The legal system faces the biggest conveyancing logjam in a decade as the stamp duty deadline looms, according to Chris Ward, CEO of SDLT Compass.

Rightmove recently reported that more than 700,000 homes across Britain are currently nearing completion as conveyancers struggle to keep up

It is the highest number of sales subject to contract that the property website has recorded over the past 10 years.

This figure is 78% higher than in May 2019, while at the start of the year the sales pipeline across Great Britain stood at 613,000.

Separate data from Search Acumen, the property data insight and technology provider, shows that the number of property transactions registered in England and Wales increased 26% in the first three months of the year, rising to 241,916 in Q1 2021, up 2% from 192,063 in Q4 2020.

This is the first time quarterly transactions have topped to pre-pandemic levels since the onset of Covid.

Q1 2021 transaction volumes were up 193% compared with those recorded in Q2 2020 after the shutting down of the property market caused transactions to fall to just 82,385.

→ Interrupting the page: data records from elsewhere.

theorem noted_cons {st : List Nat} {a : Word} {l : List Word} (hprod : t.prod = s.prod)
    (h : Noted s t.stored [a]) (g : Noted t st l) : Noted s st (a :: l) := by
  unfold Noted at h g ⊢
  rw [hprod] at g
  cases hf : s.prod.fetchFromRam with
  | true =>
    simp only [hf, if_true] at h g ⊢
    intro n
    rw [g n, h n]
    simp [or_assoc]
  | false =>
    simp only [hf] at h g ⊢
    exact g.trans h

theorem pushRoom_tail {n : Nat} (h : PushRoom s (n + 1)) (v : Byte) :
    PushRoom ((s.setSp (s.sp - 1#16)).storeByte (s.sp - 1#16) v) n := fun k hk => by
  have := h (k + 1) (Nat.succ_lt_succ hk)
  rwa [← sub_one_sub] at this

/-- With room for them, pushed bytes are written below SP and nothing else changes. -/
theorem pushBytes_of_room {l : List Byte} : ∀ {s : State}, PushRoom s l.length →
    l.length < 65536 →
    ∃ m st, pushBytes l s =
        .ok { s with sp := s.sp - BitVec.ofNat 16 l.length, mem := m, stored := st } ∧
      Wrote s m (slots s.sp l) ∧ Noted s st ((slots s.sp l).map Prod.fst) := by
  induction l with
  | nil =>
    intro s _ _
    refine ⟨s.mem, s.stored, ?_, ⟨nofun, fun _ _ => rfl⟩, ?_⟩
    · simp [pushBytes]
    · simp [Noted, slots]
  | cons v l ih =>
    intro s hroom hl
    have hl' : l.length < 65536 := Nat.lt_of_succ_lt hl
    obtain ⟨m, st, e, ⟨hwrote, hkept⟩, hnoted⟩ := ih (pushRoom_tail hroom v) hl'
    refine ⟨m, st, ?_, ⟨fun c hc => ?_, fun b hb => ?_⟩,
      noted_cons (t := (s.setSp (s.sp - 1#16)).storeByte (s.sp - 1#16) v) rfl
        (noted_storeByte (s.setSp (s.sp - 1#16)) _ v) hnoted⟩
    · rw [pushBytes, push8_of_inStackRam (hroom 0 (Nat.succ_pos _))]
      refine e.trans ?_
      simp only [State.storeByte_sp, State.setSp_sp, sub_one_sub]
      rfl
    · obtain rfl | hc := List.mem_cons.1 hc
      · exact (hkept _ fun c hc => ne_of_mem_slots hl' hc).trans (memGet_memPut_self ..)
      · exact hwrote c hc
    · obtain ⟨hne, hb⟩ := List.forall_mem_cons.1 hb
      exact (hkept b hb).trans (memGet_memPut_ne _ _ fun e => hne (BitVec.eq_of_toNat_eq e.symm))

/-- Pushed bytes are refused as a whole at the first address outside stack RAM. -/
theorem pushBytes_refused {l : List Byte} : ∀ {s : State} {k : Nat}, PushRoom s k →
    inStackRam s.prod (s.sp - BitVec.ofNat 16 (k + 1)) = false → k < l.length →
    pushBytes l s = refuse (.stackOutsideRam (s.sp - BitVec.ofNat 16 (k + 1))) := by
  induction l with
  | nil => intro s k _ _ hk; exact absurd hk (Nat.not_lt_zero k)
  | cons v l ih =>
    intro s k hroom hout hk
    cases k with
    | zero => rw [pushBytes, push8_of_not_inStackRam hout]; rfl
    | succ k =>
      rw [pushBytes, push8_of_inStackRam (hroom 0 (Nat.succ_pos _))]
      rw [← sub_one_sub s.sp (k + 1)] at hout ⊢
      exact ih (pushRoom_tail hroom v) hout (Nat.lt_of_succ_lt_succ hk)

As the June stamp duty holiday deadline fast approaches, more buyers are rushing to complete their property purchase, placing even greater pressure on the conveyancing process.

Ward believes that a raft of new government initiatives, such as the First Homes scheme, will continue to incentivise new buyers, putting continued pressure on conveyancers calculating stamp duty.

He says that a technological solution is needed to help speed up the conveyancing process, which will speed up the entire property industry, and ultimately, every individual home move.

Ward commented: “The entire legal industry is slow, methodical and precise, and for good reason.

“The stamp duty holiday has pushed it to its limits, as conveyancers frantically try and process the million plus people who have moved home in the last year.

“It is no easy job, especially right now, but there are technological solutions that can help speed up the process, and have the added benefit of covering the backs of ever-rising PI premium costs.”